Оцепеневшие — страница 51 из 53

– Да. Я уезжаю.

– Ладно. Пока-пока. – Она улыбается, машет рукой и возвращается к телевизору.

Опять странно.

Я был готов к любой реакции. Разбитый стул о мою спину, подставка с ручками, торчащая у меня из глаза… Да к чему угодно готов, кроме короткого «ладно».

– Ладно, – говорит она, а я прищуриваюсь и жду удара. – Будь по-твоему.

Она говорит и включает обратно свой матч, Кирилл молчит, а я ушам своим не верю.

Выхожу, закрываю за собой дверь. Стою и слушаю. Жду. Ну закричать-то она должна. Или стол опрокинуть.

Тишина…

Настораживает. За эти годы, проведенные вместе, я слишком хорошо ее узнал. Соня не из тех, кто просто смирится и отпустит.

«Бабах». Что-то тяжелое валится на пол. Со звоном разлетается зеркало. Из номера доносятся крики и брань девушки.

Вот так-то лучше.

Жму на кнопку, лифт открывается.

Вот так сразу спокойнее. Прощай, Соня. Прощай, прыщавый Киря. Наши пути расходятся.

Всегда есть выход, успокаиваю себя. Лифт отвозит меня к этому выходу.

Не знаю. Часто думаю, а может, лучше никогда не встречать их, не знать, спать спокойно… Вот что имеют в виду, когда говорят «меньше знаешь – крепче спишь».

Быстрым шагом иду прочь, подальше от гостиницы.

Возьму билет на самолет, на поезд, на велосипед, плевать. Вернусь к себе. Скорее, подальше от этого места.

Всегда есть выход, успокаиваю себя. Успокаиваю себя и возвращаюсь в гостиницу.

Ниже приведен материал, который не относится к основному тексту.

-- ==== Sys2Proof/Config.lean ====
section
/-! DEFINITION. The parameters of the machine, at the values of spec/00_scope.md R3. Every one is fixed but `hltOpcode`,
which the spec leaves as a parameter with a default. The spec leaves no value of a run free, so there is no free value here. -/

namespace Sys2Proof.Config

/-- `HLT_OPCODE` (R3, R130, decision D2): the opcode byte of HLT. DESIGN CHOICE: the spec leaves the byte open; its default, 0x02
(assumption 3). -/
def hltOpcode : Byte := 0x02#8

/-- `RAM_SIZE` (R3): 2048 bytes. -/
def ramSize : Nat := 2048

/-- `ROM_SIZE` (R3): 32768 bytes. -/
def romSize : Nat := 0x8000

/-- The first ROM address (R3, R40); below it lies the mirrored RAM. -/
def romBase : Nat := 0x8000

/-- `HEADER_SIZE` (R3): the image bytes before the ROM content. -/
def headerSize : Nat := 16

/-- `IMAGE_SIZE` (R3): 0x8010 bytes. -/
def imageSize : Nat := 0x8010

/-- The address of the low byte of the reset vector (R48). -/
def resetVectorLo : Word := 0xFFFC#16

/-- The address of the high byte of the reset vector (R48). -/
def resetVectorHi : Word := 0xFFFD#16

/-- The high byte of every stack address (R3, R49). -/
def stackPage : Byte := 0x01#8

/-- The stack pointer after reset (R3, R25). -/
def initialSp : Byte := 0xFD#8

/-- `QDEPTH` (R3, R85, decision D6): no run holds more pending micro-operations than this. -/
def queueDepth : Nat := 5

end Sys2Proof.Config
end

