-- ==== Sys2Proof/Laws/Exec.lean ====
section
/-! SUPPORT. One lemma for each instruction: what `exec` answers, as one update of the state. Cite these; do not unfold a meaning. -/

namespace Sys2Proof.Machine

theorem pc_add_two (p : Word) : p + 1 + 1 = p + 2 := by bv_omega

theorem pc_add_three (p : Word) : p + 1 + 1 + 1 = p + 3 := by bv_omega

theorem exec_clc (s : State) :
    exec .clc s = .next { s with ir := opcode .clc, pc := s.pc + 1, flags := { s.flags with c := false } } := rfl

theorem exec_sec (s : State) :
    exec .sec s = .next { s with ir := opcode .sec, pc := s.pc + 1, flags := { s.flags with c := true } } := rfl

theorem exec_cli (s : State) :
    exec .cli s = .next { s with ir := opcode .cli, pc := s.pc + 1, flags := { s.flags with i := false } } := rfl

theorem exec_sei (s : State) :
    exec .sei s = .next { s with ir := opcode .sei, pc := s.pc + 1, flags := { s.flags with i := true } } := rfl

theorem exec_clv (s : State) :
    exec .clv s = .next { s with ir := opcode .clv, pc := s.pc + 1, flags := { s.flags with v := false } } := rfl

theorem exec_cld (s : State) :
    exec .cld s = .next { s with ir := opcode .cld, pc := s.pc + 1, flags := { s.flags with d := false } } := rfl

theorem exec_sed (s : State) :
    exec .sed s = .next { s with ir := opcode .sed, pc := s.pc + 1, flags := { s.flags with d := true } } := rfl

theorem exec_hlt (s : State) :
    exec .hlt s = .next { s with ir := opcode .hlt, pc := s.pc + 1, halted := true } := rfl

theorem exec_nop (s : State) :
    exec .nop s = .next { s with ir := opcode .nop, pc := s.pc + 1 } := rfl

theorem exec_txa (s : State) :
    exec .txa s = .next { s with ir := opcode .txa, pc := s.pc + 1, a := s.x, flags := setZN s.x s.flags } := rfl

theorem exec_tya (s : State) :
    exec .tya s = .next { s with ir := opcode .tya, pc := s.pc + 1, a := s.y, flags := setZN s.y s.flags } := rfl

theorem exec_tay (s : State) :
    exec .tay s = .next { s with ir := opcode .tay, pc := s.pc + 1, y := s.a, flags := setZN s.a s.flags } := rfl

theorem exec_tax (s : State) :
    exec .tax s = .next { s with ir := opcode .tax, pc := s.pc + 1, x := s.a, flags := setZN s.a s.flags } := rfl

theorem exec_tsx (s : State) :
    exec .tsx s = .next { s with
      ir := opcode .tsx, pc := s.pc + 1, x := s.sp, flags := setZN s.sp s.flags } := rfl

theorem exec_txs (s : State) :
    exec .txs s = .next { s with ir := opcode .txs, pc := s.pc + 1, sp := s.x } := rfl

theorem exec_dey (s : State) :
    exec .dey s = .next { s with
      ir := opcode .dey, pc := s.pc + 1, y := s.y - 1, flags := setZN s.x s.flags } := rfl

theorem exec_iny (s : State) :
    exec .iny s = .next { s with
      ir := opcode .iny, pc := s.pc + 1, y := s.y + 1, flags := setZN (s.y + 1) s.flags } := rfl

theorem exec_dex (s : State) :
    exec .dex s = .next { s with
      ir := opcode .dex, pc := s.pc + 1, x := s.x - 1, flags := setZN (s.x - 1) s.flags } := rfl

theorem exec_inx (s : State) :
    exec .inx s = .next { s with
      ir := opcode .inx, pc := s.pc + 1, x := s.x + 1, flags := setZN (s.x + 1) s.flags } := rfl

theorem exec_ldaImm (imm : Byte) (s : State) :
    exec (.ldaImm imm) s = .next { s with
      ir := opcode (.ldaImm imm), pc := s.pc + 2, a := imm, flags := setZN imm s.flags } := by
  simp only [exec, execLdaImm, takeImm_a_eq, takeOpcode_eq, pc_add_two]

theorem exec_ldxImm (imm : Byte) (s : State) :
    exec (.ldxImm imm) s = .next { s with ir := opcode (.ldxImm imm), pc := s.pc + 2, x := imm } := by
  simp only [exec, execLdxImm, takeImm_x_eq, takeOpcode_eq, pc_add_two]

theorem exec_ldyImm (imm : Byte) (s : State) :
    exec (.ldyImm imm) s = .next { s with ir := opcode (.ldyImm imm), pc := s.pc + 2, y := imm } := by
  simp only [exec, execLdyImm, takeImm_y_eq, takeOpcode_eq, pc_add_two]

theorem exec_staZp (zp : Byte) (s : State) :
    exec (.staZp zp) s = .next { s with
      ir := opcode (.staZp zp), pc := s.pc + 2, t0 := zp, mem := memWrite s.mem (zpAddress zp) s.a } := by
  simp only [exec, execStaZp, storeToZp_eq, takeLo_eq, takeOpcode_eq, regRead, pc_add_two]

theorem exec_stxZp (zp : Byte) (s : State) :
    exec (.stxZp zp) s = .next { s with
      ir := opcode (.stxZp zp), pc := s.pc + 2, t0 := zp, mem := memWrite s.mem (zpAddress zp) s.x } := by
  simp only [exec, execStxZp, storeToZp_eq, takeLo_eq, takeOpcode_eq, regRead, pc_add_two]

theorem exec_styZp (zp : Byte) (s : State) :
    exec (.styZp zp) s = .next { s with
      ir := opcode (.styZp zp), pc := s.pc + 2, t0 := zp, mem := memWrite s.mem (zpAddress zp) s.y } := by
  simp only [exec, execStyZp, storeToZp_eq, takeLo_eq, takeOpcode_eq, regRead, pc_add_two]

theorem exec_ldaZp (zp : Byte) (s : State) :
    exec (.ldaZp zp) s = .next { s with
      ir := opcode (.ldaZp zp), pc := s.pc + 2, t0 := zp, a := memRead s.mem (zpAddress zp),
      flags := setZN (memRead s.mem (zpAddress zp)) s.flags } := by
  simp only [exec, execLdaZp, loadFromZp_eq, takeLo_eq, takeOpcode_eq, pc_add_two]

theorem exec_staAbs (w : Word) (s : State) :
    exec (.staAbs w) s = .next { s with
      ir := opcode (.staAbs w), pc := s.pc + 3, t0 := lo8 w, t1 := hi8 w,
      mem := memWrite s.mem (absAddress (lo8 w) (hi8 w)) s.a } := by
  simp only [exec, execStaAbs, storeToAbs_eq, takeHi_eq, takeLo_eq, takeOpcode_eq, regRead, pc_add_three]

theorem exec_stxAbs (w : Word) (s : State) :
    exec (.stxAbs w) s = .next { s with
      ir := opcode (.stxAbs w), pc := s.pc + 3, t0 := lo8 w, t1 := hi8 w,
      mem := memWrite s.mem (absAddress (lo8 w) (hi8 w)) s.x } := by
  simp only [exec, execStxAbs, storeToAbs_eq, takeHi_eq, takeLo_eq, takeOpcode_eq, regRead, pc_add_three]

theorem exec_styAbs (w : Word) (s : State) :
    exec (.styAbs w) s = .next { s with
      ir := opcode (.styAbs w), pc := s.pc + 3, t0 := lo8 w, t1 := hi8 w,
      mem := memWrite s.mem (absAddress (lo8 w) (hi8 w)) s.y } := by
  simp only [exec, execStyAbs, storeToAbs_eq, takeHi_eq, takeLo_eq, takeOpcode_eq, regRead, pc_add_three]

theorem exec_ldaAbs (w : Word) (s : State) :
    exec (.ldaAbs w) s = .next { s with
      ir := opcode (.ldaAbs w), pc := s.pc + 3, t0 := lo8 w, t1 := hi8 w,
      a := memRead s.mem (absAddress (lo8 w) (hi8 w)),
      flags := setZN (memRead s.mem (absAddress (lo8 w) (hi8 w))) s.flags } := by
  simp only [exec, execLdaAbs, loadFromAbs_eq, takeHi_eq, takeLo_eq, takeOpcode_eq, pc_add_three]

theorem exec_pha (s : State) :
    exec .pha s = .next { s with
      ir := opcode .pha, pc := s.pc + 1, mem := memWrite s.mem (stackAddress s.sp) s.a, sp := s.sp - 1 } := rfl

theorem exec_php (s : State) :
    exec .php s = .next { s with
      ir := opcode .php, pc := s.pc + 1, mem := memWrite s.mem (stackAddress s.sp) (toByte s.flags), sp := s.sp - 1 } := rfl

theorem exec_pla (s : State) :
    exec .pla s = .next { s with
      ir := opcode .pla, pc := s.pc + 1, sp := s.sp + 1, a := memRead s.mem (stackAddress (s.sp + 1)),
      flags := setZN (memRead s.mem (stackAddress (s.sp + 1))) s.flags } := rfl

theorem exec_plp (s : State) :
    exec .plp s = .next { s with
      ir := opcode .plp, pc := s.pc + 1, sp := s.sp + 1, flags := fromByte (memRead s.mem (stackAddress (s.sp + 1))) } := rfl

theorem exec_bpl (rel : Byte) (s : State) :
    exec (.bpl rel) s = .next { s with
      ir := opcode (.bpl rel), t0 := rel, pc := if s.flags.n = false then branchTarget (s.pc + 2) rel else s.pc + 2 } := by
  simp only [exec, execBpl, branchIf_eq, branchTaken, flagGet, takeLo_eq, takeOpcode_eq, pc_add_two, beq_iff_eq]

theorem exec_bmi (rel : Byte) (s : State) :
    exec (.bmi rel) s = .next { s with
      ir := opcode (.bmi rel), t0 := rel, pc := if s.flags.n = true then branchTarget (s.pc + 2) rel else s.pc + 2 } := by
  simp only [exec, execBmi, branchIf_eq, branchTaken, flagGet, takeLo_eq, takeOpcode_eq, pc_add_two, beq_iff_eq]

theorem exec_bvc (rel : Byte) (s : State) :
    exec (.bvc rel) s = .next { s with
      ir := opcode (.bvc rel), t0 := rel, pc := if s.flags.v = false then branchTarget (s.pc + 2) rel else s.pc + 2 } := by
  simp only [exec, execBvc, branchIf_eq, branchTaken, flagGet, takeLo_eq, takeOpcode_eq, pc_add_two, beq_iff_eq]

theorem exec_bvs (rel : Byte) (s : State) :
    exec (.bvs rel) s = .next { s with
      ir := opcode (.bvs rel), t0 := rel, pc := if s.flags.v = true then branchTarget (s.pc + 2) rel else s.pc + 2 } := by
  simp only [exec, execBvs, branchIf_eq, branchTaken, flagGet, takeLo_eq, takeOpcode_eq, pc_add_two, beq_iff_eq]

theorem exec_bcc (rel : Byte) (s : State) :
    exec (.bcc rel) s = .next { s with
      ir := opcode (.bcc rel), t0 := rel, pc := if s.flags.c = false then branchTarget (s.pc + 2) rel else s.pc + 2 } := by
  simp only [exec, execBcc, branchIf_eq, branchTaken, flagGet, takeLo_eq, takeOpcode_eq, pc_add_two, beq_iff_eq]

theorem exec_bcs (rel : Byte) (s : State) :
    exec (.bcs rel) s = .next { s with
      ir := opcode (.bcs rel), t0 := rel, pc := if s.flags.c = true then branchTarget (s.pc + 2) rel else s.pc + 2 } := by
  simp only [exec, execBcs, branchIf_eq, branchTaken, flagGet, takeLo_eq, takeOpcode_eq, pc_add_two, beq_iff_eq]

theorem exec_bne (rel : Byte) (s : State) :
    exec (.bne rel) s = .next { s with
      ir := opcode (.bne rel), t0 := rel, pc := if s.flags.z = false then branchTarget (s.pc + 2) rel else s.pc + 2 } := by
  simp only [exec, execBne, branchIf_eq, branchTaken, flagGet, takeLo_eq, takeOpcode_eq, pc_add_two, beq_iff_eq]

theorem exec_beq (rel : Byte) (s : State) :
    exec (.beq rel) s = .next { s with
      ir := opcode (.beq rel), t0 := rel, pc := if s.flags.z = true then branchTarget (s.pc + 2) rel else s.pc + 2 } := by
  simp only [exec, execBeq, branchIf_eq, branchTaken, flagGet, takeLo_eq, takeOpcode_eq, pc_add_two, beq_iff_eq]

theorem exec_jmpAbs (w : Word) (s : State) :
    exec (.jmpAbs w) s = .next { s with
      ir := opcode (.jmpAbs w), t0 := lo8 w, t1 := hi8 w, pc := absAddress (lo8 w) (hi8 w) } := by
  simp only [exec, execJmpAbs, takeHiJump_eq, takeLo_eq, takeOpcode_eq]

theorem exec_jsr (w : Word) (s : State) :
    exec (.jsr w) s = .next { s with
      ir := opcode (.jsr w), t0 := lo8 w, t1 := hi8 w, pc := absAddress (lo8 w) (hi8 w), sp := s.sp - 1 - 1,
      mem := memWrite (memWrite s.mem (stackAddress s.sp) (hi8 (s.pc + 2))) (stackAddress (s.sp - 1)) (lo8 (s.pc + 2)) } := by
  simp only [exec, execJsr, jsrCore, takeHiNoInc_eq, takeLo_eq, takeOpcode_eq, jumpToT_eq, pushByte_eq, pc_add_two]

theorem exec_rts (s : State) :
    exec .rts s = .next { s with
      ir := opcode .rts, sp := s.sp + 1 + 1, t0 := memRead s.mem (stackAddress (s.sp + 1)),
      t1 := memRead s.mem (stackAddress (s.sp + 1 + 1)),
      pc := absAddress (memRead s.mem (stackAddress (s.sp + 1))) (memRead s.mem (stackAddress (s.sp + 1 + 1))) + 1 } := by
  simp only [exec, execRts, returnToT_eq, pullToT1_eq, pullToT0_eq, takeOpcode_eq]

end Sys2Proof.Machine
end

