-- ==== Sys2Proof/Tests/Slice0.lean ====
section
/-! SUPPORT. Tests. Expected values come from spec/: the opcode map (30_encoding.md R67), the examples E1 to E9 and the vectors V1 to V80 of
95_test_vectors.md, and hand calculation from the rules named. The last part has a witness for each obligation with
hypotheses: a concrete state and operands that meet all of them. -/

namespace Sys2Proof.Machine

/-! ## Helpers -/

/-- The reset state with bytes placed at `pc`, where the machine stands (the setting of 95_test_vectors.md). -/
def placed (pc : Word) (bytes : List Byte) : State :=
  { State.reset with pc := pc, mem := memLoadList State.reset.mem pc bytes }

/-- One RAM byte of a start state. -/
def setRam (addr : Word) (v : Byte) (s : State) : State := s.withMem (memWrite s.mem addr v)

/-- A view of the state after `n` clock cycles. -/
def after {α : Type} (n : Nat) (s : State) (f : State → α) : Option α :=
  match runCycles n s with
  | .next t => some (f t)
  | .fault _ => none
  | .refused _ => none

/-! ## Well-formedness: an ill-formed term for each check -/

theorem test_wf_refuses_setFlag_v_true : MicroOp.wellFormed (.setFlag .v true) = false := by decide
theorem test_wf_refuses_transfer_a_sp : MicroOp.wellFormed (.transfer .a .sp true) = false := by decide
theorem test_wf_refuses_txs_with_flags : MicroOp.wellFormed (.transfer .sp .x true) = false := by decide
theorem test_wf_refuses_incDec_x_y : MicroOp.wellFormed (.incDec .x .plus .y) = false := by decide
theorem test_wf_refuses_loadImm_sp : MicroOp.wellFormed (.loadImm .sp false) = false := by decide
theorem test_wf_refuses_loadImm_x_with_flags : MicroOp.wellFormed (.loadImm .x true) = false := by decide
theorem test_wf_refuses_storeZp_sp : MicroOp.wellFormed (.storeZp .sp) = false := by decide
theorem test_wf_refuses_storeAbs_sp : MicroOp.wellFormed (.storeAbs .sp) = false := by decide
theorem test_wf_refuses_branch_on_i : MicroOp.wellFormed (.branchTest .i true) = false := by decide
theorem test_wf_refuses_hlt_byte_of_lda : hltOpcodeLegal 0xA9#8 = false := by decide
theorem test_wf_accepts_hlt_default : hltOpcodeLegal Config.hltOpcode = true := by decide
theorem test_wf_refuses_unsorted_memory : Memory.wf ⟨[(3, 1#8), (2, 1#8)], []⟩ = false := by decide
theorem test_wf_refuses_repeated_index : Memory.wf ⟨[(3, 1#8), (3, 2#8)], []⟩ = false := by decide
theorem test_wf_refuses_listed_zero : Memory.wf ⟨[], [(3, 0#8)]⟩ = false := by decide
theorem test_wf_refuses_ram_index_2048 : Memory.wf ⟨[(2048, 1#8)], []⟩ = false := by decide
theorem test_wf_refuses_rom_index_32768 : Memory.wf ⟨[], [(32768, 1#8)]⟩ = false := by decide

Тело само идет обратно.

Соня видит меня, прыгает с ногами на меня и обнимает.

– А я боялась, что Киря обманет и ты не вернешься.

Прыщавый смотрит на меня и подмигивает. Он знает, что мне некуда идти. Знает, что теперь меня не устроит мирно жить в своей квартире и бегать трусцой по утрам. Он знает, что мне нужны ответы…

– Не уходи больше. Мы должны держаться вместе. – Соня, кажется, сейчас заплачет. – Мы семья!

Киря разводит руками, говорит, что приходится чем-то жертвовать. Я не совсем понимаю, о чем он, но думаю о моем решении вернуться.

– Я клянусь, что не буду никого убивать. Я пообещала, и ты пообещай, что не сбежишь.

– Он не сбежит. И он вернулся не ради тебя.

Соня разжимает объятья и смотрит то на меня, то на Кирилла.

– Ему нужны ответы. Он и сам теперь это понял. – Мелкий сверкает своей брекетовой улыбкой. – Понял… Ведь так?

Я молчу. Прыщавый прав.

– И пока он не получит свои ответы, будет с нами.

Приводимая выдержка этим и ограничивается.